What do hitters like Miguel Cabrera & Nico Hoerner share in common?

Are you more of a ‘stand and start moving’ type of person, or do you tend to lean forward or backward when you’re on your feet? Well, it turns out that our body weight isn’t always distributed the same way on both of our feet.

For some athletes who rely more on their anterior muscle chain, their weight is pretty evenly spread out on both feet, like a perfect 50/50 split. It’s like they’re standing symmetrically.

But for those who rely more on their posterior muscle chain, it’s a bit different. More of their weight, about 55%, goes on one foot, leaving the other with the remaining 45%. So, it’s not as balanced. For example, there are people who prefer to put more weight on the left foot, while others, who belong to another motor family pattern favour the right foot.

Now, this lopsided weight distribution comes into play when you’re swinging a baseball bat.

For players like Cabrera and Hoerner who belong to the same motor family style, their rotation axis leans to the right.

Now, here’s the interesting part: Most hitting coaches advise players to distribute their weight equally between both feet. However, as we discussed earlier, there are players who have a natural inclination to favour more weight on either their right or left side due to their unique motor preferences.

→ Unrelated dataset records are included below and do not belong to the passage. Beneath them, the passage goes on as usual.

-- ==== Sys2Proof/Machine/Decoder.lean ====
section
/-! DEFINITION. What a decode engine makes of a picture's bitstream (07 R218, R228 to R232): parameter sets in force, checks of parsed values,
writes and reads confined to the pool, damaged units and their concealment. What the standards compute from a sound bitstream comes as the
writes of its units (notes/assumptions 21). -/
namespace Sys2Proof.Machine

/-! ### Values parsed and parameter sets (07 R218, R229) -/

/-- Every element lies in its range. -/
def inRanges (l : List Parsed) : Bool := l.all fun e => decide (e.2.1 ≤ e.1 ∧ e.1 ≤ e.2.2)

/-- HEVC NAL units with nuh_layer_id above 0 are discarded (07 R218). -/
def layerKept (codec layer : Nat) : Bool := codec != 0 || layer == 0

/-- A parameter set comes into force; one that fails is discarded, and what it would have replaced stays (07 R229). -/
def takeSet (codec : Nat) (l : Tbl ParamSet) (r : SetRead) : Tbl ParamSet :=
  if layerKept codec r.layer && inRanges r.elems then tset l r.id r.body else l

def takeSets (x : Stream) (p : PictureHead) : Stream := { x with sets := p.sets.foldl (takeSet x.codec) x.sets }

/-- What a stream declares, in the place of a parameter set that is not there: its units have 16 luma samples a side, nothing is signalled
(DESIGN CHOICE, notes/assumptions 119). -/
def declaredSet (x : Stream) : ParamSet :=
  { profile := x.profile, width := x.width, height := x.height, bits := x.bits, refs := x.maxRef, unit := 16, highTier := false,
    interlaced := false, mono := false, fullRange := false, colour := 2,
    window := BitVec.ofNat 64 (x.width * 2 ^ 32 + x.height * 2 ^ 48) }

/-- The parameter set that a picture activates. -/
def setOf (x : Stream) (p : PictureHead) : ParamSet := (tget x.sets p.set).getD (declaredSet x)

/-- A picture beyond what the stream declared, or that needs what the decoders do not support (07 R218, R228). -/
def unsupported (x : Stream) (p : PictureHead) : Bool :=
  let z := setOf x p
  decide (x.width < z.width) || decide (x.height < z.height) || decide (x.bits < z.bits) || decide (x.profile < z.profile) ||
    decide (x.maxRef < z.refs) || (x.codec = 1 && z.interlaced) || (x.codec = 0 && z.highTier) || (x.codec = 2 && p.largeScale)

/-! ### Units of a picture (07 R222, R228) -/

/-- Units in a row, and in the picture. -/
def unitCols (z : ParamSet) : Nat := ceilDiv z.width (max z.unit 1)
def unitCount (z : ParamSet) : Nat := unitCols z * ceilDiv z.height (max z.unit 1)

/-- A rectangle of luma samples, with the chroma samples of the same place: its runs of bytes in plane `p`. -/
def planeRuns (x : Stream) (p x0 y0 x1 y1 : Nat) : List (Nat × Nat) :=
  let q := if p = 0 then 1 else 2
  let n := sampleBytes x.bits
  (List.range (ceilDiv y1 q - y0 / q)).map fun r =>
    (poolPlane x.width x.height x.bits p + (y0 / q + r) * planePitch x.width x.bits p + x0 / q * n, (ceilDiv x1 q - x0 / q) * n)

/-- The corners of a unit. -/
def unitRect (z : ParamSet) (k : Nat) : Nat × Nat × Nat × Nat :=
  let x0 := k % unitCols z * z.unit
  let y0 := k / unitCols z * z.unit
  (x0, y0, min (x0 + z.unit) z.width, min (y0 + z.unit) z.height)

/-- Motion entries of the 16 × 16 blocks of a rectangle, in raster order over the buffer (DEDUCED, notes/assumptions 120). -/
def motionAts (x : Stream) (x0 y0 x1 y1 : Nat) : List Nat :=
  (List.range (ceilDiv y1 16 - y0 / 16)).flatMap fun r => (List.range (ceilDiv x1 16 - x0 / 16)).map fun c =>
    poolPlane x.width x.height x.bits 3 + 16 * ((y0 / 16 + r) * ceilDiv x.width 16 + x0 / 16 + c)

/-- A run of samples of one value. -/
def sampleRun (n bytes v : Nat) : Nat := (List.range (bytes / n)).foldl (fun a i => a + v * 2 ^ (8 * n * i)) 0

/-- Planes of a rectangle are filled with the mid value 2^(BitDepth − 1). -/
def fillMid (x : Stream) (bits : Nat) (planes : List Nat) (rect : Nat × Nat × Nat × Nat) (data : Nat) : Nat :=
  (planes.flatMap fun p => planeRuns x p rect.1 rect.2.1 rect.2.2.1 rect.2.2.2).foldl
    (fun d e => setBytes d e.1 e.2 (sampleRun (sampleBytes x.bits) e.2 (2 ^ (bits - 1)))) data

/-- The motion data of a rectangle says intra, with no motion (07 R232 point 2). -/
def fillIntra (x : Stream) (rect : Nat × Nat × Nat × Nat) (data : Nat) : Nat :=
  (motionAts x rect.1 rect.2.1 rect.2.2.1 rect.2.2.2).foldl (fun d a => setBytes d a 16 Config.intraMotion.toNat) data

/-- A generated reference: mid-grey, of the current picture's size (07 R232 point 3); its motion data is that of concealed units (DESIGN
CHOICE, notes/assumptions 120). -/
def greyData (x : Stream) (z : ParamSet) (data : Nat) : Nat :=
  fillIntra x (0, 0, z.width, z.height) (fillMid x z.bits [0, 1, 2] (0, 0, z.width, z.height) data)

/-- The co-located samples of another buffer. -/
def copyRect (x : Stream) (src : Nat) (rect : Nat × Nat × Nat × Nat) (data : Nat) : Nat :=
  ([0, 1, 2].flatMap fun p => planeRuns x p rect.1 rect.2.1 rect.2.2.1 rect.2.2.2).foldl
    (fun d e => setBytes d e.1 e.2 (src >>> (8 * e.1))) data

/-! ### Damage (07 R229 to R231, Table 7-8) -/

/-- Bytes of one buffer of a stream's pool. -/
def bufBytes (x : Stream) : Nat := 65536 * bufferUnits x.width x.height x.bits

/-- The buffer that a run of the pool lies in, whole. -/
def runBuffer (x : Stream) (at_ n : Nat) : Option Nat :=
  let k := at_ / bufBytes x
  if at_ + n ≤ (k + 1) * bufBytes x ∧ k < x.bufs.length then some k else none

/-- A write within the selected buffer, a read within a reference (07 R230). -/
def writeIn (x : Stream) (buffer : Nat) (w : Nat × Nat × Nat) : Bool := runBuffer x w.1 w.2.1 == some buffer
def readIn (x : Stream) (r : Nat × Nat) : Bool := ((runBuffer x r.1 r.2).bind fun k => x.bufs[k]?).any fun b => b.shortRef || b.longRef

/-- What damages a unit itself: a value out of range, data that ends inside it, an access outside its buffers; 0 for none. -/
def unitFault (x : Stream) (d : Decoding) (u : UnitRead) : Nat :=
  if !d.known || !inRanges u.elems || decide (unitCount d.set ≤ u.raster) then 1
  else if !u.whole then 2
  else if u.writes.all (writeIn x d.buffer) && u.reads.all (readIn x) then 0
  else 5

/-- The units of a slice, the `i`-th of the picture onward, with what each comes to: from the first failure on, all have its cause (07
R229). -/
def sliceEnds (fault : Nat → UnitRead → Nat) : Nat → Nat → List UnitRead → List (UnitRead × Nat)
  | _, _, [] => []
  | i, c, u :: us =>
    let c' := if c = 0 then fault i u else c
    (u, c') :: sliceEnds fault (i + 1) c' us

/-- The units of a picture in decoding order, each with its cause of damage; those from the `limit`-th on were not complete when the watchdog
expired (07 R231). -/
def unitEnds (x : Stream) (d : Decoding) (p : PictureDone) (limit : Option Nat) : List (UnitRead × Nat) :=
  let fault := fun (i : Nat) (u : UnitRead) => if limit.any fun n => decide (n ≤ i) then 4 else unitFault x d u
  let add := fun (a : Nat × List (UnitRead × Nat)) (e : SliceRead) =>
    (a.1 + e.units.length, a.2 ++ sliceEnds fault a.1 0 e.units)
  ((p.slices.filter fun e => layerKept x.codec e.layer).foldl add (0, [])).2

/-- The damaged units with their causes, in raster order; a unit of no slice is damaged with `lost` (DESIGN CHOICE, notes/assumptions 119). -/
def damagedUnits (z : ParamSet) (l : List (UnitRead × Nat)) (lost : Nat) : List (Nat × Nat) :=
  (List.range (unitCount z)).filterMap fun k =>
    let here := l.filter fun e => e.1.raster = k
    if here.any fun e => e.2 = 0 then none else some (k, ((here.head?).map (·.2)).getD lost)

/-- The reference whose samples conceal a damaged unit: the one nearest in order count, the lower count on ties, among those
marked, the current buffer left out; none where there is none (07 R232 point 1). -/
def concealFrom (st : Stream) (cur : Nat) (order : BitVec 32) : Option Nat :=
  let l := (st.bufs.zipIdx.filter fun e => e.2 != cur && (e.1.shortRef || e.1.longRef)).map fun e => (e.1.order.toInt, e.2)
  let far := fun (o : Int) => (o - order.toInt).natAbs
  (sortBy (fun (a b : Int × Nat) => if far a.1 = far b.1 then decide (a.1 ≤ b.1) else decide (far a.1 < far b.1)) l).head?.map
    (·.2)

/-- A damaged unit is replaced (07 R232 points 1 and 2). -/
def concealUnit (x : Stream) (d : Decoding) (k data : Nat) : Nat :=
  let rect := unitRect d.set k
  fillIntra x rect (match (concealFrom x d.buffer d.head.order).bind fun i => x.bufs[i]? with
    | some b => copyRect x b.data rect data
    | none => fillMid x d.set.bits [0, 1, 2] rect data)

/-- What a decoded picture comes to: its damaged units, whether a write or read left its buffers, whether a unit was predicted from a generated
reference, and the bytes of its buffer. -/
structure DecodeResult where
  damaged : List (Nat × Nat)
  bounds  : Bool
  usesGen : Bool
  data    : Nat
deriving DecidableEq, Repr

/-- The decoding of a picture (07 R222, R229 to R232): sound units are written, damaged ones concealed, and the chroma planes of a monochrome
picture filled with the mid value (R218). Showing a picture decodes none. -/
def decodePicture (x : Stream) (d : Decoding) (p : PictureDone) (limit : Option Nat) : DecodeResult :=
  let old := ((x.bufs[d.buffer]?).map (·.data)).getD 0
  if d.showing then { damaged := [], bounds := false, usesGen := false, data := old }
  else
    let l := unitEnds x d p limit
    let good := (l.filter fun e => e.2 = 0).map Prod.fst
    let base := d.buffer * bufBytes x
    let drawn := (good.flatMap (·.writes)).foldl (fun a w => setBytes a (w.1 - base) w.2.1 w.2.2) old
    let bad := damagedUnits d.set l (if limit.isSome then 4 else 2)
    let grey := fun (r : Nat × Nat) => ((runBuffer x r.1 r.2).bind fun k => x.bufs[k]?).any (·.grey)
    let whole := bad.foldl (fun a e => concealUnit x d e.1 a) drawn
    { damaged := bad, bounds := l.any fun e => e.2 = 5, usesGen := good.any fun u => u.reads.any grey,
      data := if d.set.mono then fillMid x d.set.bits [1, 2] (0, 0, d.set.width, d.set.height) whole else whole }

end Sys2Proof.Machine
end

Here are a couple of characteristics of this motor family:

  • The body’s alignment is a key factor, with a slight offset to the right in the axis. This alignment is crucial for proper skeletal positioning, which in turn enhances engagement and confidence during play. 
  • The movement begins with the elbow close to the body and ends with it extending far away, all while following a slightly offset rotation axis to the right. The key focus is on releasing the low mobile point, and the motion is initiated by dropping the shoulders, with both hips and shoulders rotating in tandem. During the swing, the right side of the body moves as one unit, with the hip, shoulder, and elbow all rotating together, while most of the body weight remains on the right leg. 
  • These players employ a plyometric strategy with the right foot and combine gross motor skills on the left side with fine motor skills on the right.
  • The left side of the body mainly provides support for maintaining balance during the swing. They need to drop the upper body, allowing for quick rotation of the knees and hips. 
  • It’s essential to focus on achieving the right balance and relaxation on the left side, particularly emphasizing the supination of the left leg and left foot. 

This is why players like Cabrera and Hoerner experience their back foot ‘slipping’ backwards. They generate a tremendous amount of power by initiating their swing from the right side, which results in such force that their back (right) foot moves away and backwards in response to this power. This is a natural occurrence for players in this motor family but does not happen with right-handed hitters from the other three motor families.